Иисус действительно называл фарисеев «обеленными гробами». Но он был (как и Роджер Эберт в совсем другом контексте) квалифицированным специалистом. Он был без греха. Он имел полное право бросить этот словесный камень. Он был Богом. Я не квалифицирован. Это не означает, что мы должны игнорировать корыстные интересы (когда ирландская индустрия напитков начинает кампанию против запрета рекламы алкоголя в спорте, вполне законно поднять бровь). Но, повторяю, мы не можем знать о личных мотивах, мы не можем читать мысли или заглядывать в сердца. Так что мне снова приходится расставаться с Элизабет, когда она набрасывает следующий сценарий:
Вы христианин, который действительно заинтересован в развитии «культуры жизни». Вы заметили, что кто-то утверждает, что мы должны пристыдить бедных детей, чтобы уменьшить участие в социальной помощи. Утверждать, что это не уменьшит участие в социальном обеспечении, - это один из способов, и вы делаете это, но есть и еще кое-что, против чего вы хотите возразить: идея о том, что быть человеком, который стыдит бедных детей, приемлемо. Таким образом, вы даете собеседнику, предлагающему эту идею, понять, что он хулиган, набрасывающийся на людей, которые не присутствуют, чтобы защитить себя, и что распространение таких персонажей, как он, в политике является раковой опухолью для общества и противоречит построению подлинной культуры жизни.
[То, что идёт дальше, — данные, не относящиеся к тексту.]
-- ==== Sys2Proof/Machine/Stepper.lean ====
section
/-! DEFINITION. The Stepper engine (Stepper Axes, R200 to R220): coil amplitudes and thresholds, coil entries, the
back-EMF estimate, step following, and the commands of the chapter. -/

namespace Sys2Proof.Machine

/-! ### Microstep angle and thresholds (R203 to R208) -/

/-- The quarter-wave table of R204: Q[j] = round(65,535 × sin(j × 90° / 256)). -/
def quarterWave : List Nat :=
  [0, 402, 804, 1206, 1608, 2010, 2412, 2814, 3216, 3617, 4019, 4420, 4821, 5222, 5623, 6023, 6424, 6824, 7223, 7623] ++
  [8022, 8421, 8820, 9218, 9616, 10014, 10411, 10808, 11204, 11600, 11996, 12391, 12785, 13179, 13573, 13966, 14359, 14751, 15142, 15533] ++
  [15924, 16313, 16703, 17091, 17479, 17866, 18253, 18639, 19024, 19408, 19792, 20175, 20557, 20939, 21319, 21699, 22078, 22456, 22834, 23210] ++
  [23586, 23960, 24334, 24707, 25079, 25450, 25820, 26189, 26557, 26925, 27291, 27656, 28020, 28383, 28745, 29106, 29465, 29824, 30181, 30538] ++
  [30893, 31247, 31600, 31952, 32302, 32651, 32999, 33346, 33692, 34036, 34379, 34721, 35061, 35400, 35738, 36074, 36409, 36743, 37075, 37406] ++
  [37736, 38064, 38390, 38715, 39039, 39361, 39682, 40001, 40319, 40635, 40950, 41263, 41575, 41885, 42194, 42500, 42806, 43109, 43411, 43712] ++
  [44011, 44308, 44603, 44897, 45189, 45479, 45768, 46055, 46340, 46624, 46905, 47185, 47464, 47740, 48014, 48287, 48558, 48827, 49095, 49360] ++
  [49624, 49885, 50145, 50403, 50659, 50913, 51166, 51416, 51664, 51911, 52155, 52398, 52638, 52877, 53113, 53348, 53580, 53811, 54039, 54266] ++
  [54490, 54713, 54933, 55151, 55367, 55582, 55794, 56003, 56211, 56417, 56620, 56822, 57021, 57218, 57413, 57606, 57797, 57985, 58171, 58356] ++
  [58537, 58717, 58895, 59070, 59243, 59414, 59582, 59749, 59913, 60075, 60234, 60391, 60546, 60699, 60850, 60998, 61144, 61287, 61429, 61567] ++
  [61704, 61838, 61970, 62100, 62227, 62352, 62475, 62595, 62713, 62829, 62942, 63053, 63161, 63267, 63371, 63472, 63571, 63668, 63762, 63853] ++
  [63943, 64030, 64114, 64196, 64276, 64353, 64428, 64500, 64570, 64638, 64703, 64765, 64826, 64883, 64939, 64992, 65042, 65090, 65136, 65179] ++
  [65219, 65258, 65293, 65327, 65357, 65386, 65412, 65435, 65456, 65475, 65491, 65504, 65515, 65524, 65530, 65534, 65535]

/-- sine(x) of R204 for an index of 0 to 1,023. -/
def coilSine (x : Nat) : Int :=
  let j := x % 256
  let at_ := fun k => ((quarterWave.getD k 0 : Nat) : Int)
  match x / 256 % 4 with
  | 0 => at_ j
  | 1 => at_ (256 - j)
  | 2 => -(at_ j)
  | _ => -(at_ (256 - j))

/-- m_q of R204 for a position demand in counts. -/
def State.microIndex (s : State) (k : Nat) (p : Int) : Nat :=
  let m := (p % 1024).toNat
  let step := 256 / 2 ^ s.parN 0x0801 k
  m / step * step + step / 2

/-- The amplitudes of coils A and B (R204). -/
def State.coilAmplitudes (s : State) (k : Nat) (mq : Nat) : Int × Int :=
  let third := rdiv (s.par 0x080A k * coilSine (3 * mq % 1024)) 65536
  let lim := clampI (-65535) 65535
  (lim (coilSine ((mq + 256) % 1024) + third), lim (rdiv (lim (coilSine mq + third) * s.par 0x080B k) 65536))

/-- The threshold code of a coil (R205). -/
def State.coilCode (s : State) (b : Fin 16) (i amp : Int) : Nat :=
  (clampI 0 255 (rdiv (s.gainOf b * i * s.par 0x0501 b.val * 255 * amp.natAbs) (1200000000 * 65535) +
    rdiv (s.par 0x0510 b.val * 8500) 65536)).toNat

/-- A coil entry (Table 9.2). -/
def coilEntry (mode : Nat) (negative : Bool) (k fast : Nat) : Word :=
  BitVec.ofNat 32 (mode + boolBit negative 2 + 256 * k + 65536 * fast)

/-- The entry of a free half-bridge (R202, R408). -/
def State.lockEntry (s : State) (h : Fin 48) : Word :=
  let mode := s.par 0x1020 h.val
  if mode = 0 ∨ s.par 0x1021 h.val = 0 then offEntry
  else
    let since := match s.fio.lockSince.find? (fun x => x.1 = h.val) with | some x => (s.frame64 - x.2).toNat | none => 0
    if mode = 1 ∨ since < s.parN 0x1022 h.val then lowEntry
    else entryWord 3 (rdiv (s.par 0x1023 h.val * s.nextPeriod (bayOfHb h)) 10000) 0

/-- The entries of a stepper bay for the next set (R207); its trigger is the generator's own (R212). -/
def State.shadowCoil (s : State) (b : Fin 16) (coil : Word) (k : Nat) : State :=
  s.shadowBay b (fun x => if x = 0 then coil else if x = 1 then offEntry else s.lockEntry (hbOf b 2)) 0 (BitVec.ofNat 8 k)

/-- The coil entries of an energised axis for the next frame. -/
def State.driveCoils (s : State) (a : Fin 16) : State :=
  let k := a.val / 2
  let x := s.ax a
  let mq := s.microIndex k x.demand.counts
  let (aA, aB) := s.coilAmplitudes k mq
  let i := if x.stepper.holding then s.par 0x0803 k else s.par 0x0802 k
  let kA := s.coilCode (evenOf a) i aA
  let kB := s.coilCode (oddOf a) i aB
  let kMin := s.parN 0x0809 k
  let old := x.stepper.plan
  let fast := fun (now before : Int) =>
    if (before.natAbs : Int) * old.amps ≤ (now.natAbs : Int) * i ∧ (now < 0 ↔ before < 0) then s.parN 0x0807 k else s.parN 0x0808 k
  let word := fun (code : Nat) (now before : Int) =>
    coilEntry (if code < kMin then 2 else 1) (decide (now < 0)) code (fast now before)
  let t := (s.shadowCoil (evenOf a) (word kA aA old.a) kA).shadowCoil (oddOf a) (word kB aB old.b) kB
  t.onAx a (fun x => { x with stepper := { x.stepper with
    index := mq
    plan := { a := aA, b := aB, amps := i, chopA := decide (kMin ≤ kA), chopB := decide (kMin ≤ kB) } } })

/-- The entries of an axis that is not energised: SLOW or OFF (R213 to R215). -/
def State.restCoils (s : State) (a : Fin 16) (slow : Bool) : State :=
  let w := coilEntry (if slow then 2 else 0) false 0 0
  ((s.shadowCoil (evenOf a) w 0).shadowCoil (oddOf a) w 0).onAx a (fun x => { x with stepper := { x.stepper with plan := {} } })

/-! ### Back-EMF, load and regulation (R216, R217, R220) -/

/-- The count of the hold of TRIG0 in a stepper bay (R212). -/
def State.coilHold (s : State) (b : Fin 16) : Int :=
  s.dead b + max 160 (s.par 0x0806 (b.val / 2) * 20) + 40

/-- The back-EMF of one coil in mV, when its frame allows the estimate (R216). -/
def State.coilEmf (s : State) (b : Fin 16) (chop : Bool) (amp i : Int) : Option Int :=
  let k := b.val / 2
  let y := s.bay b
  let dt : Int := y.usedChop.1 - s.coilHold b
  if !chop ∨ y.usedFlags.testBit 0 ∨ y.usedChop.1 = 65535 ∨ dt < 40 ∨ amp.natAbs < 16384 then none
  else
    let it := rdiv (i * amp.natAbs) 65535
    let is := rdiv (s.microamps b y.used0) 1000
    some (s.vbusOf b - rdiv (s.par 0x080C k * (is + it)) 2000000 - rdiv (s.par 0x080D k * (it - is)) (5 * dt))

/-- Whether a coil in CHOP showed no trip, and whether its sample was below 10% of i_t (Table 9.8); a frame without a valid
sample is neither (DEDUCED, notes/assumptions/110). -/
def State.coilNoTrip (s : State) (b : Fin 16) (chop : Bool) (amp i : Int) : Bool × Bool :=
  let y := s.bay b
  let none_ : Bool := chop && y.usedChop.2.2.testBit 0 && !y.usedFlags.testBit 0
  let it := rdiv (i * amp.natAbs) 65535
  let low := decide (10 * rdiv (s.microamps b y.used0) 1000 < it)
  (none_ && !low, none_ && low)

/-- The load in 0.1% (R216). -/
def State.coilLoad (s : State) (k : Nat) (bemf : Nat) (v : Int) : Nat :=
  let e := rdiv (s.par 0x080E k * v.natAbs) 256000
  if e = 0 then Config.loadAtStandstill bemf else (min 65535 (rdiv (1000 * bemf) e)).toNat

/-- The estimates and counts of one frame (R216, R217, R220): the records are those of the last frame, whose plan is still
`planNow` here. -/
def State.senseCoils (s : State) (a : Fin 16) : State :=
  let k := a.val / 2
  let x := s.ax a
  let p := x.stepper.planNow
  let v := rdiv x.demand.v Q
  let emf : Option Int := match s.coilEmf (evenOf a) p.chopA p.a p.amps, s.coilEmf (oddOf a) p.chopB p.b p.amps with
    | some ea, some eb => some (isqrtI (ea * ea + eb * eb))
    | _, _ => none
  let (nA, oA) := s.coilNoTrip (evenOf a) p.chopA p.a p.amps
  let (nB, oB) := s.coilNoTrip (oddOf a) p.chopB p.b p.amps
  let fast := decide (s.par 0x080F k ≤ (v.natAbs : Int))
  let run := fun (b : Bool) (n : Nat) => if b then n + 1 else 0
  let st := x.stepper
  let list := match emf with | some e => (e :: st.emf).take 8 | none => st.emf
  let bemf := if list = [] then 0 else (rdiv (sumI list) list.length).toNat
  let load := match emf with | some _ => s.coilLoad k bemf v | none => st.load
  let st := { st with
    valid := emf.isSome && fast, emf := list, bemf := bemf, load := load
    stallRun := if !fast then 0 else match emf with
      | some _ => if load < s.parN 0x0810 k then st.stallRun + 1 else 0
      | none => st.stallRun
    blindRun := if fast && emf.isNone then st.blindRun + 1 else 0
    noTripA := run nA st.noTripA, noTripB := run nB st.noTripB, openA := run oA st.openA, openB := run oB st.openB
    planNow := st.plan }
  s.onAx a (fun x => { x with stepper := st })

/-! ### Step following (R218, R219) -/

/-- One frame of following. -/
def State.followFrame (s : State) (a : Fin 16) (f : Follow) : State :=
  let c := s.fio.counts[f.counter]
  let d := (c - f.last).toInt
  let sum := f.sum + (if f.invert then -d else d)
  let target := f.origin + rdiv (f.ratio * sum) 65536 * Q
  let v := capped (s.speedCap a) (s.par 0x0902 a.val)
  let step := min (rdiv (v * Q) frameRate) (128 * Q)
  let x := s.ax a
  let move := clampI (-step) step (target - x.demand.p)
  let dem : Demand := { p := x.demand.p + move, v := move * frameRate, a := 0 }
  let t := s.onAx a (fun x => { x with demand := dem, follow := some { f with sum := sum, last := c } })
  if s.par 0x0814 (a.val / 2) * Q < (target - dem.p).natAbs then
    (t.raise 0x0804 (a.val / 2)).onAx a (fun x => { x with follow := none, stop := some .profile })
  else t

/-- Begin or end following (R218, R219): flag bit 0 inverts, flag bit 1 ends. The frame of the execution adds
C(e) − C(e−1). -/
def State.followAxis (s : State) (a : Fin 16) (counter : Byte) (flags : Half) (ratio : Word) : State :=
  if flags.toNat.testBit 1 then
    s.onAx a (fun x => if x.follow.isSome then { x with follow := none, stop := some .profile } else x)
  else
    let c : Fin 8 := Fin.ofNat 8 counter.toNat
    s.onAx a (fun x => { x with
      stop := none
      follow := some { counter := c, ratio := ratio.toInt, invert := flags.toNat.testBit 0, origin := x.demand.p, last := s.fio.countsBefore[c] } })

/-- The state checks of STEP_FOLLOW (R218, R219); one that ends following is no new motion. -/
def State.followChecks (s : State) (a : Fin 16) (flags : Half) : List (Bool × Nat) :=
  let x := s.ax a
  (s.axisChecks a).take 2 ++ [(decide (x.queue ≠ []) || x.homing.isSome || x.gear.isSome ||
    (x.follow.isSome && !flags.toNat.testBit 1), Status.busy)]

/-- STEP_FOLLOW (R218). -/
def execStepFollow (r : Req) (axis counter : Byte) (flags : Half) (ratio : Word) (s : State) :
    Host.Outcome State Fault Refusal :=
  .next (s.request 0x39 r (fun k s => s.onAxis r 0x39 axis (fun a s =>
    let check1 := [(decide (axis.toNat < 0x80), Status.badParameter),
      (decide (7 < counter.toNat ∨ 4 ≤ flags.toNat), Status.badParameter)]
    let range := [(decide (ratio = 0 ∨ 16777216 < ratio.toInt.natAbs), Status.outOfRange)]
    let states := s.followChecks a flags
    s.checked r 0x39 (if r.tag = 0 then check1 ++ range ++ states else check1 ++ range) (fun s =>
      s.stageOr k r 0x39 (.stepFollow r axis counter flags ratio) [] id Status.ok (fun _ => .bare) (fun s =>
        (s.followAxis a counter flags ratio).answer r 0x39 Status.ok .bare)))))

/-! ### Commands -/

/-- STEPPER_ENERGISE (R213 step 4, R240). -/
def execStepperEnergise (k : Fin 8) (s : State) : Host.Outcome State Fault Refusal :=
  .next (
    let a := slotOfStepper k
    match (s.ax a).enabling with
    | some e =>
      if e.step = .acquire ∧ s.stepperAt a then
        s.onAx a (fun x => { s.startAxis a x with
          demand := { x.demand with v := 0, a := 0 }
          stepper := { x.stepper with energised := true, slow := false, holding := true, stillFor := 0, stallRun := 0,
                                      blindRun := 0, noTripA := 0, noTripB := 0, openA := 0, openB := 0 } })
      else s
    | none => s)

/-- STP_CATCH_FAIL (R213). -/
def execStpCatchFail (k : Fin 8) (s : State) : Host.Outcome State Fault Refusal :=
  .next (
    let a := slotOfStepper k
    match (s.ax a).enabling with
    | some e => if s.stepperAt a ∧ e.step = .brake ∧ s.parN 0x0817 k.val ≤ e.failures then s.raise 0x0805 k.val else s
    | none => s)

/-- HOLD_CURRENT (R205): the hold delay has passed since the axis reached standstill. -/
def execHoldCurrent (k : Fin 8) (s : State) : Host.Outcome State Fault Refusal :=
  .next (
    let a := slotOfStepper k
    let x := s.ax a
    if s.stepperAt a ∧ x.demand.v = 0 ∧ s.parN 0x0804 k.val ≤ x.stepper.stillFor then
      s.onAx a (fun x => { x with stepper := { x.stepper with holding := true } })
    else s)

/-- STP_STALL (R217, R243). -/
def execStpStall (k : Fin 8) (s : State) : Host.Outcome State Fault Refusal :=
  .next (
    let a := slotOfStepper k
    let n := (s.ax a).stepper.stallRun
    if s.stepperAt a ∧ 0 < n ∧ s.parN 0x0811 k.val ≤ n then
      let t := (s.raise 0x0801 k.val).stick 0x0820 k.val 5
      let t := if s.isActive 0x0801 k.val then t else t.count 0x0823 k.val
      t.onAx a (fun x => { x with homed := false, stepper := { x.stepper with stallRun := 0 } })
    else s)

/-- STP_STALL_BLIND (R217). -/
def execStpStallBlind (k : Fin 8) (s : State) : Host.Outcome State Fault Refusal :=
  .next (
    let a := slotOfStepper k
    if s.stepperAt a ∧ 64 ≤ (s.ax a).stepper.blindRun then
      (s.raise 0x0806 k.val).onAx a (fun x => { x with stepper := { x.stepper with blindRun := 0 } })
    else s)

/-- STP_NO_REGULATION (R220). -/
def execStpNoRegulation (k : Fin 8) (s : State) : Host.Outcome State Fault Refusal :=
  .next (
    let x := (s.ax (slotOfStepper k)).stepper
    if s.isStepper k.val ∧ s.parN 0x0813 k.val ≤ max x.noTripA x.noTripB then
      (s.raise 0x0802 k.val).stick 0x0820 k.val 6
    else s)

/-- STP_OPEN_COIL (R220). -/
def execStpOpenCoil (k : Fin 8) (s : State) : Host.Outcome State Fault Refusal :=
  .next (
    let x := (s.ax (slotOfStepper k)).stepper
    if s.isStepper k.val ∧ s.parN 0x0813 k.val ≤ max x.openA x.openB then
      (s.raise 0x0803 k.val).stick 0x0820 k.val 6
    else s)

/-- The Stepper engine's part of a compute slot, after the profile (Table 9.1 to R217). -/
def State.stepperFrame (s : State) (a : Fin 16) : State :=
  let t := (s.takeRecords a).onAx a (fun x =>
    let still := x.demand.v = 0 ∧ x.demand.a = 0
    { x with
      measuredBefore := x.measured, measured := x.demand.counts, speed := rdiv x.demand.v Q
      stepper := { x.stepper with stillFor := if still then x.stepper.stillFor + 1 else 0,
                                  holding := x.stepper.holding && decide still } })
  let t := t.senseCoils a
  if (t.ax a).stepper.energised then t.driveCoils a else t.restCoils a (t.ax a).stepper.slow

end Sys2Proof.Machine
end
Но мы не знаем, хулиган он или нет! Вот в чем дело! Но - но - даже если бы мы знали наверняка, что это он, все равно нельзя было бы даже отдаленно называть его раком. Мне просто интересно, как бы Элизабет отреагировала, если бы ей сказали, что распространение «подобных ей персонажей» в общественной жизни - это рак? Скажем, воображаемый правый призывает к «государственникам, создающим зависимость», которые держат бедняков в ловушке нищеты своим мягким фанатизмом заниженных ожиданий? (Чтобы внести ясность, я согласен с Элизабет по подавляющему большинству экономических и распределительных вопросов). Что, если этот человек считает, что распространение таких персонажей, как она, в политике - это рак? Не думаю, что ей бы это вообще понравилось. И она была бы права, потому что люди не раки. Никогда не. Действия могут быть раком. Конкретные аргументы могут быть раковыми. Люди могут со временем деформироваться и ориентироваться на зло. Но они никогда не становятся раковыми. Они все еще сами по себе дети Божьи, люди с неотъемлемым достоинством. Никто, будь то самый бедный из бедных или жадный менеджер хедж-фонда, не является раком, и называть их таковыми неправильно. И не только неправильно, но и ненужно. Никакая язвительная критика, никакое пророческое обличение не теряет своей силы, потому что порицает действия, а не людей. «Ты делаешь ужасные вещи» звучит не менее убедительно, чем «ты ужасный человек», но гораздо честнее. Мартину Лютеру Кингу не пришлось отказываться от чего-либо стоящего, когда он осудил сегрегацию, надеясь и молясь, чтобы ее сторонники изменились, а не исчезли (рак не исправляется - он разрушает или уничтожается). И если он смог одержать свою великую победу, никого не осуждая, то почему мы должны соглашаться на меньшее? В заключение: я считаю Элизабет Стокер Брюниг блестящим писателем и острым, как бритва, по-настоящему оригинальным мыслителем. Во всех своих взаимодействиях со мной она всегда была чрезвычайно любезна - обсуждать и спорить с ней всегда приятно. Она сделала выводы о вежливости, которые и правильны, и важны. Но насчет вежливости как милосердия, вежливости как отказа судить, она катастрофически ошибается.